STAVANGER, Norway – A wildcat well drilled 12 km (7.4 mi) from Statoil’s Aldous Major South discovery in the North Sea has found only small quantities of oil.
The semisub Transocean Leader drilled well 16/2-9S in 116 m (380 ft) water depth on Aldous Major North, a separate structure in the northern part of the PL 265 license. Samples taken from the well proved a thin oil column of up to 8 m (26 ft) in the Upper Jurassic (Draupne) formation.
Reservoirs rocks and quality were much poorer than expected, according to the Norwegian Petroleum Directorate. Small-scale formation tests revealed limited flow properties.
However, partner Det norske oljeselskap points out that the oil was encountered within the depth interval of the oil column in Aldous Major South, which supports prior analysis of a regional continuous oil accumulation in blocks 16/2 and 16/3.

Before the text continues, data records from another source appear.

/-! ## Page tables -/

/-- The walk of `va` goes from a root table through the tables `t1`, `t2` and `t3`, and the leaf's entry lies apart from the
entries above it. -/
structure TablePath (m : List Host.Cell) (root va t1 t2 t3 : Nat) : Prop where
  one   : memNat m (root + 8 * tableIdx va 0) 8 = t1 + 1
  two   : memNat m (t1 + 8 * tableIdx va 1) 8 = t2 + 1
  three : memNat m (t2 + 8 * tableIdx va 2) 8 = t3 + 1
  table : root % 2 ^ 14 = 0 ∧ t1 % 2 ^ 14 = 0 ∧ t2 % 2 ^ 14 = 0 ∧ t3 % 2 ^ 14 = 0 ∧ t1 < 2 ^ 46 ∧ t2 < 2 ^ 46 ∧ t3 < 2 ^ 46
  apart : root + 8 * tableIdx va 0 ≠ t3 + 8 * tableIdx va 3 ∧ t1 + 8 * tableIdx va 1 ≠ t3 + 8 * tableIdx va 3
          ∧ t2 + 8 * tableIdx va 2 ≠ t3 + 8 * tableIdx va 3

/-! ## Equinox cores and commands -/

/-- The core under execution has written `v` to x[d] (discarded for x0), moved on by 4 bytes and counted the instruction;
nothing else of the core has changed. -/
structure CoreWrote (s t : State) (d : BitVec 5) (v : W64) : Prop where
  rest : t.eqxMe = { s.eqxMe with x := t.eqxMe.x, pc := s.eqxMe.pc + 4, instret := s.eqxMe.instret + 1 }
  cores : ∀ i, i ≠ s.core → t.eqx i = s.eqx i
  zero : t.xreg 0 = 0
  dest : d ≠ 0 → t.xreg d = v
  keep : ∀ j, j ≠ d → t.xreg j = s.xreg j

/-- The packet `f`, fetched from its queue and next to be acted on, holds the command `c` of this code, with an aligned result
address. -/
def CmdServed (code : BitVec 16) (c : Cmd) (s : State) (f : Fetched) : Prop :=
  packetReady s 2 code c = some f ∧ c.rslt.toNat % 8 = 0

/-- The state on which a command acts: the entry of its queue has been read, its packet is taken and its work record written. -/
def State.working (s : State) (f : Fetched) (c : Cmd) (code : BitVec 16) : State :=
  beginWork (dropPacket (readEntry s f.ctx f.qid) f) c code

/-- The command of packet `f` performs its effect, of which `P` says what state it leaves, and ends: its result word has the
cause SUCCESS and this VALUE. -/
def Ends (i : Instr) (code : BitVec 16) (c : Cmd) (s : State) (f : Fetched) (v : Nat) (P : State → Prop) : Prop :=
  CmdServed code c s f → ∃ u, exec i s = .next (endCmd u c code 0 v) ∧ P u

/-- The command of packet `f` performs its effect and is pending: its result word, with VALUE `v`, is written when `w` is over. -/
def Pends (i : Instr) (code : BitVec 16) (c : Cmd) (s : State) (f : Fetched) (w : CmdWait) (v : Nat) (P : State → Prop) : Prop :=
  CmdServed code c s f →
    ∃ u, exec i s = .next (u.modDev fun d => { d with cmds := d.cmds ++ [⟨c, code, w, v⟩] }) ∧ P u

/-- The command of packet `f` ends with a cause and a VALUE and has no effect. -/
def Fails (i : Instr) (code : BitVec 16) (c : Cmd) (s : State) (f : Fetched) (k : Cause) (v : Nat) : Prop :=
  CmdServed code c s f → exec i s = .next (endCmd (s.working f c code) c code k v)

end Sys2Proof.Machine
end

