/-- R130, R131, R394, R395, R399 to R401: floating arithmetic, special functions and conversion, element by element with one
rounding. vexp2 and vlog2 may return either neighbour of an inexact result. R111, R114 to R116, R130 to R132: what the
floating operations give of finite operands is the exact result rounded once in the mode, where it lies within the
format; beyond it by half a last place, to nearest, it is an infinity. The result is exact just when NX is not raised. A
NaN operand gives the default NaN. Conversion rounds once to the other format or to an integer; vexp2 of an integer
gives the exact power of two, and vlog2 of a power of two its exponent, rounded to nearest. R113, R114, R116, R130:
rounding to a multiple of 2^q. Round to nearest even leaves a remainder of at most half a unit and chooses the even
neighbour in a tie; toward zero, down and up choose the neighbour on their side. The inexact mark is set exactly when
the value is no multiple. -/
def Obligations.KernelFloat : Prop :=
  (∀ (g : Guard) (fmt dst : BitVec 3) (rnd : BitVec 2) (vd : BitVec 5) (a b d : VSrc) (m : MSel) (s : State),
      let e := s.me.ke
      let w := fmtW fmt
      let r := rndOf rnd
      let f : FFmt := if fmt = 0 then fp32 else if fmt = 1 then bf16 else fp16
      let A (c : ClId) (i : Nat) : Nat := vElem w (srcVal e c 0 w a) i
      let B (c : ClId) (i : Nat) : Nat := vElem w (srcVal e c 1 w b) i
      let D (c : ClId) (i : Nat) : Nat := vElem w (srcVal e c 2 w d) i
      VecDone (.vadd g fmt rnd vd a b m) s g 2 w vd m w [(0, a), (1, b)] (fun c i => f.add r (A c i) (B c i))
      ∧ VecDone (.vsub g fmt rnd vd a b m) s g 2 w vd m w [(0, a), (1, b)] (fun c i => f.sub r (A c i) (B c i))
      ∧ VecDone (.vmul g fmt rnd vd a b m) s g 2 w vd m w [(0, a), (1, b)] (fun c i => f.mul r (A c i) (B c i))
      ∧ VecDone (.vfma g fmt rnd vd a b d m) s g 3 w vd m w [(0, a), (1, b), (2, d)]
          (fun c i => f.fma r (A c i) (B c i) (D c i))
      ∧ VecDone (.vrcp g fmt rnd vd a m) s g 5 w vd m w [(0, a)] (fun c i => f.rcp r (A c i))
      ∧ VecDone (.vrsq g fmt rnd vd a m) s g 5 w vd m w [(0, a)] (fun c i => f.rsq r (A c i))
      ∧ (∃ up : ClId → Nat → Bool,
          VecDone (.vexp2 g fmt rnd vd a m) s g 5 w vd m w [(0, a)] (fun c i => f.exp2 (up c i) (A c i)))
      ∧ (∃ up : ClId → Nat → Bool,
          VecDone (.vlog2 g fmt rnd vd a m) s g 5 w vd m w [(0, a)] (fun c i => f.log2 (up c i) (A c i)))
      ∧ VecDone (.vcvt g fmt dst rnd vd a m) s g 2 (fmtW dst) vd m w [(0, a)] (fun c i =>
          let v := srcVal e c 0 w a
          if fmtW dst = w then cvt (laneFmt fmt) (laneFmt dst) r (vElem w v i)
          else if w = 32 then
            (if i % 2 = 0 then cvt (laneFmt fmt) (laneFmt dst) r (vElem 32 v (i / 2)) else (0, 0))
          else cvt (laneFmt fmt) (laneFmt dst) r (vElem 16 v (2 * i))))
  ∧ (∀ (f h : FFmt) (mode : Rnd) (a b c : Nat),
      (f = fp32 ∨ f = bf16 ∨ f = fp16) → (h = fp32 ∨ h = bf16 ∨ h = fp16) →
      let once (v : Rat) (r : Nat × KF) : Prop := f.fits v → f.Rounds mode v r.1 ∧ (r.2 &&& fNX ≠ 0 ↔ f.val r.1 ≠ v)
      (f.finite a → f.finite b → f.finite c →
        once (f.val a + f.val b) (f.add mode a b) ∧ once (f.val a - f.val b) (f.sub mode a b)
        ∧ once (f.val a * f.val b) (f.mul mode a b) ∧ once (f.val a * f.val b + f.val c) (f.fma mode a b c)
        ∧ (f.val a ≠ 0 → once (1 / f.val a) (f.rcp mode a))
        ∧ (f.top + pow2 (f.qmin + 2 ^ f.eb - 4) ≤ f.val a + f.val b → (f.add .rne a b).1 = f.infCode false)
        ∧ (f.val a + f.val b ≤ -(f.top + pow2 (f.qmin + 2 ^ f.eb - 4)) → (f.add .rne a b).1 = f.infCode true)
        ∧ (h.fits (f.val a) → h.Rounds mode (f.val a) (cvt (.f f) (.f h) mode a).1)
        ∧ (∀ (w : Nat) (sgn : Bool) (r : Int), (w = 16 ∨ w = 32) → intRounds mode (f.val a) r → intMin w sgn ≤ r →
            r ≤ intMax w sgn → (cvt (.f f) (.int w sgn) mode a).1 = intBits w r)
        ∧ (∀ (up : Bool) (k : Int), f.val a = k → f.qmin ≤ k → k ≤ f.bias → f.val (f.exp2 up a).1 = pow2 k)
        ∧ (∀ (up : Bool) (k : Int), f.val a = pow2 k → f.Rounds .rne k (f.log2 up a).1))
      ∧ (∀ (w : Nat) (sgn : Bool), (w = 16 ∨ w = 32) → a < 2 ^ w → f.fits (intVal w sgn a) →
          f.Rounds mode (intVal w sgn a) (cvt (.int w sgn) (.f f) mode a).1)
      ∧ ((f.decode a).isNan = true → (f.add mode a b).1 = f.nanCode ∧ (f.mul mode a b).1 = f.nanCode
          ∧ (f.fma mode a b c).1 = f.nanCode ∧ (f.rcp mode a).1 = f.nanCode))
  ∧ (∀ (neg : Bool) (m : Nat) (e q : Int), e < q →
      let d : Nat := 2 ^ (q - e).toNat
      let r (mode : Rnd) : Nat := (roundAt mode neg m e q false).1
      (2 * (r .rne * d : Int) - 2 * m ≤ d ∧ 2 * (m : Int) - 2 * (r .rne * d) ≤ d)
      ∧ (2 * (m % d) = d → r .rne % 2 = 0)
      ∧ (r .rtz * d ≤ m ∧ m < (r .rtz + 1) * d)
      ∧ (neg = true → m ≤ r .rdn * d ∧ r .rdn * d < m + d) ∧ (neg = false → r .rdn = r .rtz)
      ∧ (neg = false → m ≤ r .rup * d ∧ r .rup * d < m + d) ∧ (neg = true → r .rup = r .rtz)
      ∧ ∀ mode, (roundAt mode neg m e q false).2 = decide (m % d ≠ 0))

/-- R395, R396, R402: integer arithmetic wraps or saturates with flag SAT (bit 5), shift counts are taken mod the width, and
the bitwise operations; vmin and vmax for every format. -/
def Obligations.KernelInteger : Prop :=
  ∀ (g : Guard) (fmt : BitVec 3) (rnd : BitVec 2) (sat : Bool) (vd : BitVec 5) (a b : VSrc) (m : MSel) (s : State),
    let e := s.me.ke
    let w := fmtW fmt
    let sgn : Bool := fmt == 3 || fmt == 4
    let val (x : Nat) : Int := if sgn = true ∧ 2 ^ (w - 1) ≤ x then (x : Int) - 2 ^ w else x
    let lo : Int := if sgn then -2 ^ (w - 1) else 0
    let hi : Int := if sgn then 2 ^ (w - 1) - 1 else 2 ^ w - 1
    let fits (x : Int) : Nat × KF :=
      if lo ≤ x ∧ x ≤ hi then ((x % 2 ^ w).toNat, 0)
      else if sat then (((if x < lo then lo else hi) % 2 ^ w).toNat, 0x20) else ((x % 2 ^ w).toNat, 0)
    let A (c : ClId) (i : Nat) : Nat := vElem w (srcVal e c 0 w a) i
    let B (c : ClId) (i : Nat) : Nat := vElem w (srcVal e c 1 w b) i
    let two (i : Instr) (lat : Nat) (f : Nat → Nat → Nat × KF) : Prop :=
      VecDone i s g lat w vd m w [(0, a), (1, b)] fun c i => f (A c i) (B c i)
    two (.viadd g fmt sat vd a b m) 2 (fun x y => fits (val x + val y))
    ∧ two (.visub g fmt sat vd a b m) 2 (fun x y => fits (val x - val y))
    ∧ two (.vimul g fmt sat vd a b m) 3 (fun x y => fits (val x * val y))
    ∧ two (.vshl g fmt sat vd a b m) 2 (fun x y => fits (val x * 2 ^ (y % w)))
    ∧ two (.vshr g fmt vd a b m) 2 (fun x y => ((val x / 2 ^ (y % w) % 2 ^ w).toNat, 0))
    ∧ two (.vand g fmt vd a b m) 2 (fun x y => (x &&& y, 0))
    ∧ two (.vor g fmt vd a b m) 2 (fun x y => (x ||| y, 0))
    ∧ two (.vxor g fmt vd a b m) 2 (fun x y => (x ^^^ y, 0))
    ∧ (3 ≤ fmt.toNat → two (.vmin g fmt rnd vd a b m) 2 fun x y => (if val x ≤ val y then x else y, 0))
    ∧ (3 ≤ fmt.toNat → two (.vmax g fmt rnd vd a b m) 2 fun x y => (if val x < val y then y else x, 0))
    ∧ (fmt.toNat < 3 → two (.vmin g fmt rnd vd a b m) 2 fun x y =>
        (if fmt = 0 then fp32 else if fmt = 1 then bf16 else fp16).minMax true x y)
    ∧ (fmt.toNat < 3 → two (.vmax g fmt rnd vd a b m) 2 fun x y =>
        (if fmt = 0 then fp32 else if fmt = 1 then bf16 else fp16).minMax false x y)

The partners are therefore considering further exploration drilling on Aldous Major North in 2012 in order to clarify potential in other parts of the structure.
“Statoil has previously communicated that the combined Aldous Major South and Avaldsnes discoveries may constitute an oil structure of between 500 and 1,200 MMbbl of recoverable oil equivalents, and we stand firm on this estimate,” said Gro G. Haatvedt, Statoil’s senior vice president for exploration on the Norwegian continental shelf.
Following completion of operations, the rig will return to Aldous Major South to drill appraisal well 16/2-10.
“An appraisal well on Aldous Major South demonstrates that we have great faith in the area’s potential and that the partnership would like to see speedy clarification of the total resource potential in order to secure the rapid development of this discovery,” Haatvedt added.
Statoil operates PL 265 in partnership with Petoro, Det norske oljeselskap, and Lundin.